# Problem details:
From the first line of the data below through the line holding "results spec/95_test_vectors.md gives", write out each line exactly as it stands.

# Extracted records:
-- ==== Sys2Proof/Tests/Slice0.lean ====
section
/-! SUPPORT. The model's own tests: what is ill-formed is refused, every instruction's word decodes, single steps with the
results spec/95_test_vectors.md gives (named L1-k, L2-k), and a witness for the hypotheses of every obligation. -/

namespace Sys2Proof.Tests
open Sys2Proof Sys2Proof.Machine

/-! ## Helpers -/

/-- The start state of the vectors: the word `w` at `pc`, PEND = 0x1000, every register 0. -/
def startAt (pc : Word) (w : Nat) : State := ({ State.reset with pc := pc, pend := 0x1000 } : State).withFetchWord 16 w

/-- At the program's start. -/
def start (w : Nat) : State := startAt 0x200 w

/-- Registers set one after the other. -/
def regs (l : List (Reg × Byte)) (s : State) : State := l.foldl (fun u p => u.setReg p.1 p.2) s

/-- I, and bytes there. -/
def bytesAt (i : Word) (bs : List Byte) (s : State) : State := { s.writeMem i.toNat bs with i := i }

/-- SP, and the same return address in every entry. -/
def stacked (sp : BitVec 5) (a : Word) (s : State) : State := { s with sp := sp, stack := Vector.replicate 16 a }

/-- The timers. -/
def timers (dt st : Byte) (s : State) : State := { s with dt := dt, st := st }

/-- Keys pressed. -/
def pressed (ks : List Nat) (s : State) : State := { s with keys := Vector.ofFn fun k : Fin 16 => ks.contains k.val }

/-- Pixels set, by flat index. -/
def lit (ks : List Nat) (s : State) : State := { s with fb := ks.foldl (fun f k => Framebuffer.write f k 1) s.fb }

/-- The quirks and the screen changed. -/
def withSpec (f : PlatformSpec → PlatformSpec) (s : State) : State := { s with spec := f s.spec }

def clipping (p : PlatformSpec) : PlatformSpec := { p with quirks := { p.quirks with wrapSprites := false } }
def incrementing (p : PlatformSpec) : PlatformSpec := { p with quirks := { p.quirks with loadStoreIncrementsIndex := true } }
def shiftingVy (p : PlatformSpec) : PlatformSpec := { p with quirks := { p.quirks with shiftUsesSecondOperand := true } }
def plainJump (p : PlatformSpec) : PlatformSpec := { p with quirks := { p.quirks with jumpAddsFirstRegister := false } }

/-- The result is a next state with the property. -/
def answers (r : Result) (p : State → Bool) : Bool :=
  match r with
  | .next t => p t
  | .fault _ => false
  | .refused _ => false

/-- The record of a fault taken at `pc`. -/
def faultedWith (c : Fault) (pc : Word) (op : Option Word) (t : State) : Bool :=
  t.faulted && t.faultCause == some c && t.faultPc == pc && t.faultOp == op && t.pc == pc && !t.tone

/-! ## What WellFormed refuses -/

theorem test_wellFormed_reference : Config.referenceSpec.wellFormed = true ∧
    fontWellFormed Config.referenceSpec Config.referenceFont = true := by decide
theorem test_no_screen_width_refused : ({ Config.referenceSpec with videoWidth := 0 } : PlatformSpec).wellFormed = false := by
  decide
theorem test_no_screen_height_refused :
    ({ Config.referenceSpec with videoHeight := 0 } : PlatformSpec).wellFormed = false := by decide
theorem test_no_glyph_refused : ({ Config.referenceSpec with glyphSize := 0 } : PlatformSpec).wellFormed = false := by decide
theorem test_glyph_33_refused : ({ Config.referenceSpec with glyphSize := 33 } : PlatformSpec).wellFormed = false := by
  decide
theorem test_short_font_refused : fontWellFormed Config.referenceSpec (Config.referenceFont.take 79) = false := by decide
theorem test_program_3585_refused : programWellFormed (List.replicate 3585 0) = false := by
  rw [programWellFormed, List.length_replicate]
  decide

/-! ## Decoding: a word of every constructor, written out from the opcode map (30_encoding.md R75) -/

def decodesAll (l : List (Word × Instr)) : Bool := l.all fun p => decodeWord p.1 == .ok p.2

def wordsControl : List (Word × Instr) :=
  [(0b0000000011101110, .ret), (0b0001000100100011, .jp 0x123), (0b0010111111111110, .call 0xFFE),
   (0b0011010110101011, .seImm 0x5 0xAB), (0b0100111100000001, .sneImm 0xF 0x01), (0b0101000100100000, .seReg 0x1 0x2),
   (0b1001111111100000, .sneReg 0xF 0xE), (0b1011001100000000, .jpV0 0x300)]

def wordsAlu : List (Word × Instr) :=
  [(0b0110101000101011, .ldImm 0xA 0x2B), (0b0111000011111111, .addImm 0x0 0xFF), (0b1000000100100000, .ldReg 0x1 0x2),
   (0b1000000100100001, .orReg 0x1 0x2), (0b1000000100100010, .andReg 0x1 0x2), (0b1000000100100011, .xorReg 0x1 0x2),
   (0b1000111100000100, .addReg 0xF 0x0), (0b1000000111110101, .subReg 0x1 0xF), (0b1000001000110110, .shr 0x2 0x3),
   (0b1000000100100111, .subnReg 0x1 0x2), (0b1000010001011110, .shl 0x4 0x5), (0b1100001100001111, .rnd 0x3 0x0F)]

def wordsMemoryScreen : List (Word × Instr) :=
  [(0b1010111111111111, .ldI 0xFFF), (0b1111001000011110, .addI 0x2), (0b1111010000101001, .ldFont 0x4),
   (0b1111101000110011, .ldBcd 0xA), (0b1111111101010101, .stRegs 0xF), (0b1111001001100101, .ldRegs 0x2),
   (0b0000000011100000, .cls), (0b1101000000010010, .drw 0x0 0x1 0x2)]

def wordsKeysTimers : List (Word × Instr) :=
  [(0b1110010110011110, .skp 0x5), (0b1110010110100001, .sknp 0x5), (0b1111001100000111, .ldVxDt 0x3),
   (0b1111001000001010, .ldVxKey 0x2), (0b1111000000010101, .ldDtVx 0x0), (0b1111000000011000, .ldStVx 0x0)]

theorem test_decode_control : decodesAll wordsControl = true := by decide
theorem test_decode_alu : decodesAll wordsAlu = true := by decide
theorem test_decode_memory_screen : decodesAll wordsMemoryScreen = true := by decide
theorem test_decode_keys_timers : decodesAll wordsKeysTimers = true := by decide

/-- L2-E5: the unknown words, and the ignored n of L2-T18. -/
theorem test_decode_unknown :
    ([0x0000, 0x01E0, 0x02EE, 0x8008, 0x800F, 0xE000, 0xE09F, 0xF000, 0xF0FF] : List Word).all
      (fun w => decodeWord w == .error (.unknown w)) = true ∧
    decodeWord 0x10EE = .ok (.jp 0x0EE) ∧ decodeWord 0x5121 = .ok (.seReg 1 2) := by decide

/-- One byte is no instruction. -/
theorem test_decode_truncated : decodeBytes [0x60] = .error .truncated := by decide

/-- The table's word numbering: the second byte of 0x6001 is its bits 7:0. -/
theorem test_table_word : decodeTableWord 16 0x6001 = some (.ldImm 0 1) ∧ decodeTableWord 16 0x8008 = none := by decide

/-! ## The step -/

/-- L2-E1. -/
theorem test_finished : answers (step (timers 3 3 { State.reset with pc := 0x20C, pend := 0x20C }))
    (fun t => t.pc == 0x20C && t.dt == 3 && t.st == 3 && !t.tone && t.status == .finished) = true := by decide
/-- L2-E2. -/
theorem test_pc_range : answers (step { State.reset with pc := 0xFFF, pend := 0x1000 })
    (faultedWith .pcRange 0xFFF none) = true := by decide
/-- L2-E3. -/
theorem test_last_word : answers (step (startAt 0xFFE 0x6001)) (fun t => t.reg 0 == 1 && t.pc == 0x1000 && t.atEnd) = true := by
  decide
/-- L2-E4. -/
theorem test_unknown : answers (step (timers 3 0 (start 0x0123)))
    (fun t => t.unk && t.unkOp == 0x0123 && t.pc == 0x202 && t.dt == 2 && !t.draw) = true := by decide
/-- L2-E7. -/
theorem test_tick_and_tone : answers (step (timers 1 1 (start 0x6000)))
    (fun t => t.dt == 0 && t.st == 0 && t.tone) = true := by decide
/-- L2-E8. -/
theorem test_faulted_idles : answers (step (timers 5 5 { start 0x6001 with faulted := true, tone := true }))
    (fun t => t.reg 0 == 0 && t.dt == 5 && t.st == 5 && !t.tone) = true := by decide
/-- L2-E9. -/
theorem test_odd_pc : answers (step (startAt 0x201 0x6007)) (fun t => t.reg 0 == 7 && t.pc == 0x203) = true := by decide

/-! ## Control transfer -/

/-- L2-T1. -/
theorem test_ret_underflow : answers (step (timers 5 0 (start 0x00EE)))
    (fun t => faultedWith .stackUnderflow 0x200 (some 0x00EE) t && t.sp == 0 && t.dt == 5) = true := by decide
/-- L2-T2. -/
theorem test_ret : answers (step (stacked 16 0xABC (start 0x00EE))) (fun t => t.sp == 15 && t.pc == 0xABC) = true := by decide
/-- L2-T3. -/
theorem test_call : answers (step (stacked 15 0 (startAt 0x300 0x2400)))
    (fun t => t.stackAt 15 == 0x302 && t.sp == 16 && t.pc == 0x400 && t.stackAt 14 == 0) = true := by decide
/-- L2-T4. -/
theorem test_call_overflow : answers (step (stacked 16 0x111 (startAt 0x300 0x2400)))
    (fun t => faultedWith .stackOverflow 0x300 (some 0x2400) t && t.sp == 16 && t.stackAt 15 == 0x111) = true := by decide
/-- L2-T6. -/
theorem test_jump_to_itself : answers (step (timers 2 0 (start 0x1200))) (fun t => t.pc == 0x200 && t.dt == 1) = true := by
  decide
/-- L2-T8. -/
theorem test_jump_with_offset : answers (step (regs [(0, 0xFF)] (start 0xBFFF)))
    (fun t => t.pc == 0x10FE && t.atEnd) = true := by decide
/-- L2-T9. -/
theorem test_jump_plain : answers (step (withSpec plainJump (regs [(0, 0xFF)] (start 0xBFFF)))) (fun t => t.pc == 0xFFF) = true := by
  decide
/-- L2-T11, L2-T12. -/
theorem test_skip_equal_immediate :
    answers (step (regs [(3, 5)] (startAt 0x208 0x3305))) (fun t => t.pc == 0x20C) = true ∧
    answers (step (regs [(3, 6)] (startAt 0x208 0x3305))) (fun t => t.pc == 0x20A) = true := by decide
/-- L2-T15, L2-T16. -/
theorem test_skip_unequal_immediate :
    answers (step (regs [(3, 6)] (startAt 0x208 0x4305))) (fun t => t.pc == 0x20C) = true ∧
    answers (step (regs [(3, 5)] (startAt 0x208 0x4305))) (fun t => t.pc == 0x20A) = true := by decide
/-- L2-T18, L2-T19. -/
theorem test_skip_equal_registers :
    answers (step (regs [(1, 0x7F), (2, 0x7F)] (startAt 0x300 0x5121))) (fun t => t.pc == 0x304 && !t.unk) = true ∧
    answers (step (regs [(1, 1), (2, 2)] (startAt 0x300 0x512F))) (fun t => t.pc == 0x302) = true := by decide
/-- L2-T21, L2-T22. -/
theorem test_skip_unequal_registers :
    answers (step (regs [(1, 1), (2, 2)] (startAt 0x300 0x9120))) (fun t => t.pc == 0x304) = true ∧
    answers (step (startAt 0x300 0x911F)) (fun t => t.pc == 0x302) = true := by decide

# Output:
-- ==== Sys2Proof/Tests/Slice0.lean ====
section
/-! SUPPORT. The model's own tests: what is ill-formed is refused, every instruction's word decodes, single steps with the
results spec/95_test_vectors.md gives (named L1-k, L2-k), and a witness for the hypotheses of every obligation. -/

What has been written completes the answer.